PROBLEM TO WORK ON: A word-for-word copy is required of the line containing "Answers (Keeps s0) (execFinish" and of each line after it in the material below, through the last one.

RAW DATA:
------------

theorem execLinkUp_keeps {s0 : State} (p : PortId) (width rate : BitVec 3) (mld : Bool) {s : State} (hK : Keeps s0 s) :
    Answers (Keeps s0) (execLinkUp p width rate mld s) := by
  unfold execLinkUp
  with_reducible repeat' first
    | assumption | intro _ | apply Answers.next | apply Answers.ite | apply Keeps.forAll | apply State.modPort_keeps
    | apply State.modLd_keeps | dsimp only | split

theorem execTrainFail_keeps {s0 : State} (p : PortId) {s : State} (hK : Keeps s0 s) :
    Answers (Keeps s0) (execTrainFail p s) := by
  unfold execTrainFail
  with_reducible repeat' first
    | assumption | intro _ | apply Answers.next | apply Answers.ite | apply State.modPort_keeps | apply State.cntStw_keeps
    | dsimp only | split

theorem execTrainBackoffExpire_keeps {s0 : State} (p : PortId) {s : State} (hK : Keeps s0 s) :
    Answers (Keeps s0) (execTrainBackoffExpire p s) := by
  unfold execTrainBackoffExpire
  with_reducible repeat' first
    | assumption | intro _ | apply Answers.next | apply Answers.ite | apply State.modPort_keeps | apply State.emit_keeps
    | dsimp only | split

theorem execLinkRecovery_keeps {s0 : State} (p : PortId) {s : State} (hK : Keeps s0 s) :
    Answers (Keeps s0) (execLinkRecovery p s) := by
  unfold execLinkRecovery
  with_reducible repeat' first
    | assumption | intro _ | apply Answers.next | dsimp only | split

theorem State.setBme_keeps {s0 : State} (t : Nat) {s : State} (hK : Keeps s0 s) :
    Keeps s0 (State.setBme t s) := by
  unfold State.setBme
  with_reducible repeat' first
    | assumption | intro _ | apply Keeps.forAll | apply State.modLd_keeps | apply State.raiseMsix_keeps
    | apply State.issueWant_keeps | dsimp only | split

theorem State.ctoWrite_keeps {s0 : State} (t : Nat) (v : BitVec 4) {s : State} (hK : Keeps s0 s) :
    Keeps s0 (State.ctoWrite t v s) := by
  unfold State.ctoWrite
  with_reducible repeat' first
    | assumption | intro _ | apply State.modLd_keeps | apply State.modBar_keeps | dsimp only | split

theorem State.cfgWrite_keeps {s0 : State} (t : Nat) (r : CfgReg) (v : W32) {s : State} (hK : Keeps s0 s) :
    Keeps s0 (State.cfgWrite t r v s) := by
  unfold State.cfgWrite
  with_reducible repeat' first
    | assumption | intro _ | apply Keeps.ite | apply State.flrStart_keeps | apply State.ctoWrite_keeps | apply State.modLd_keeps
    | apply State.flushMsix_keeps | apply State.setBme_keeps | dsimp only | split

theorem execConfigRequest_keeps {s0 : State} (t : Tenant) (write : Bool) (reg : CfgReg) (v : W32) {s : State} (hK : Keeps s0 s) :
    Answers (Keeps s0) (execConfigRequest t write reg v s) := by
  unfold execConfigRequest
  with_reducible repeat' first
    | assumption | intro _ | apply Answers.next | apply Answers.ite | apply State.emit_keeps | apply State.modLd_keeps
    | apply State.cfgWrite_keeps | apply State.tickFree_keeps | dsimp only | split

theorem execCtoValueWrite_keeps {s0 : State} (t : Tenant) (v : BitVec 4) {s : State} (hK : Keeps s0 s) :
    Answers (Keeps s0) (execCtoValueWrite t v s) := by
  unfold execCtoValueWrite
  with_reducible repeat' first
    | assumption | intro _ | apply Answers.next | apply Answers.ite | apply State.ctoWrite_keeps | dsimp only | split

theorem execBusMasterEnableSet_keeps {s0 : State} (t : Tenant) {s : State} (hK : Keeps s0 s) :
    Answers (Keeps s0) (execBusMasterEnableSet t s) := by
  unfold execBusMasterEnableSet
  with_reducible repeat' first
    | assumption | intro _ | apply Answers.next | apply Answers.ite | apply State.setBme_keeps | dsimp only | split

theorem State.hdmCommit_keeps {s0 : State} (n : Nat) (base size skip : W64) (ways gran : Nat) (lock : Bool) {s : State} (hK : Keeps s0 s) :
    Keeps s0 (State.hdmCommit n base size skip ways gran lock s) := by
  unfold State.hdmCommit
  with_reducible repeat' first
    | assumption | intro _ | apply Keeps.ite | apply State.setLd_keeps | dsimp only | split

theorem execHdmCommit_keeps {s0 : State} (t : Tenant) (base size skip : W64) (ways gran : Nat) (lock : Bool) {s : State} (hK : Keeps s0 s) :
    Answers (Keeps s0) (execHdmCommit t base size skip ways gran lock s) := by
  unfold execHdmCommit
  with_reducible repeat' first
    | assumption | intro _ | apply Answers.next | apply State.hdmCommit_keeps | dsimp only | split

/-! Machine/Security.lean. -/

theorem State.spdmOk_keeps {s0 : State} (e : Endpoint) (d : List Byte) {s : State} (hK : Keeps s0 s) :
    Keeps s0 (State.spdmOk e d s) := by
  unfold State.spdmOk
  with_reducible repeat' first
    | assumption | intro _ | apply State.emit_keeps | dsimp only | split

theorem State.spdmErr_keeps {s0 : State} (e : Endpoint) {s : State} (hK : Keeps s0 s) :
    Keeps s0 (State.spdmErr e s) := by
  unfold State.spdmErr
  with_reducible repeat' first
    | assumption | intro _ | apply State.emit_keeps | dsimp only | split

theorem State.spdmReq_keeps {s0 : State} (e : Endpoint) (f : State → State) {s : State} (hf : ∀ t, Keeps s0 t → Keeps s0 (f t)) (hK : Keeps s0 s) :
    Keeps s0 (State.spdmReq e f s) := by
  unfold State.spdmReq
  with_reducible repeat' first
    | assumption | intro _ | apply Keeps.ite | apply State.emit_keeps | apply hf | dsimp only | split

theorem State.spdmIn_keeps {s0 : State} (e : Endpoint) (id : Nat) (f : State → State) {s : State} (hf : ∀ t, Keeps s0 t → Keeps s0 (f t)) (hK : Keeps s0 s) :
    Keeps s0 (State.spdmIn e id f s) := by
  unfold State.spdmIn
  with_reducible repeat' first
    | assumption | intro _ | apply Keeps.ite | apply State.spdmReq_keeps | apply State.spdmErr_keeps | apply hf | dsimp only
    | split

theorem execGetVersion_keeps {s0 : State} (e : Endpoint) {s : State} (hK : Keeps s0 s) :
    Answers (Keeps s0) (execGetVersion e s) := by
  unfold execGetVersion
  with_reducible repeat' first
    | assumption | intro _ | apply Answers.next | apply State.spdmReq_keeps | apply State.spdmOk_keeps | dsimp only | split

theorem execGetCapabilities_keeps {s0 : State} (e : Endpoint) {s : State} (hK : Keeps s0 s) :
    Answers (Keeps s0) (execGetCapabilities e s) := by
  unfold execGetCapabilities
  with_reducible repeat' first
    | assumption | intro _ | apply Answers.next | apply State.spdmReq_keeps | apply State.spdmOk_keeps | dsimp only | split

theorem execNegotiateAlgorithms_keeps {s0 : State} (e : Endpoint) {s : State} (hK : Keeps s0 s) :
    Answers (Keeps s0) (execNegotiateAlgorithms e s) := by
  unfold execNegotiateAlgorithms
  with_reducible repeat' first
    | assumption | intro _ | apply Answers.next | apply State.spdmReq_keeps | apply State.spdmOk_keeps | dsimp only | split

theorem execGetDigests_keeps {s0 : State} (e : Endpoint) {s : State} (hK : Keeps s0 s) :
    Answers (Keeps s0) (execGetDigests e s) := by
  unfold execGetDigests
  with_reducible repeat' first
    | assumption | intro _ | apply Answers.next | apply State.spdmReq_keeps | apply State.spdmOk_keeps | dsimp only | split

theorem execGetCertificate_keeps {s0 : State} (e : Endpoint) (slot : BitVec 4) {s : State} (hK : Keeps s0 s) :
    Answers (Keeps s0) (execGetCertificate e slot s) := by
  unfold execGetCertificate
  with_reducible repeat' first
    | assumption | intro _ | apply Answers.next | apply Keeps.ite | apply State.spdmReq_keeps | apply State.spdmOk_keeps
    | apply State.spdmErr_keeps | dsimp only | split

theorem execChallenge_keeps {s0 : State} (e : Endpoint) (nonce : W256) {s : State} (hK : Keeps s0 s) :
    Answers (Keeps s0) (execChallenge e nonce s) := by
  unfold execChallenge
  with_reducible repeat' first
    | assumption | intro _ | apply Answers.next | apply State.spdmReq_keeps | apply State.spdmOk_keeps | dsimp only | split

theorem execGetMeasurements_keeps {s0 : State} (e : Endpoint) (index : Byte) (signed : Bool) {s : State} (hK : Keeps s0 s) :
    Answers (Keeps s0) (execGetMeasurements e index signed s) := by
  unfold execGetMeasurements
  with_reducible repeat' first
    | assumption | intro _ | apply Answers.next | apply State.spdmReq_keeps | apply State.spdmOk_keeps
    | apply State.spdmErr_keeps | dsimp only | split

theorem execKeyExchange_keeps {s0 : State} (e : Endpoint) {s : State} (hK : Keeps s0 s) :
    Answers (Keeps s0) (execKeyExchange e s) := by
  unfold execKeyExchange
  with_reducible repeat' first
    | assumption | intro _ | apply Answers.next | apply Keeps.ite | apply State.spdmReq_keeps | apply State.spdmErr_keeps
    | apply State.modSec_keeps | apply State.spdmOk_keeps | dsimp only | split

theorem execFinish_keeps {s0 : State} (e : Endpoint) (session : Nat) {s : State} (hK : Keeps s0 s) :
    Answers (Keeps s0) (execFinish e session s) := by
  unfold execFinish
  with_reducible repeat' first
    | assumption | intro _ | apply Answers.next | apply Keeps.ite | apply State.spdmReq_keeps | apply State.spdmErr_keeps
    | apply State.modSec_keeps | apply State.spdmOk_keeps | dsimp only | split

------------

OUTPUT OF THE TASK:
    Answers (Keeps s0) (execFinish e session s) := by
  unfold execFinish
  with_reducible repeat' first
    | assumption | intro _ | apply Answers.next | apply Keeps.ite | apply State.spdmReq_keeps | apply State.spdmErr_keeps
    | apply State.modSec_keeps | apply State.spdmOk_keeps | dsimp only | split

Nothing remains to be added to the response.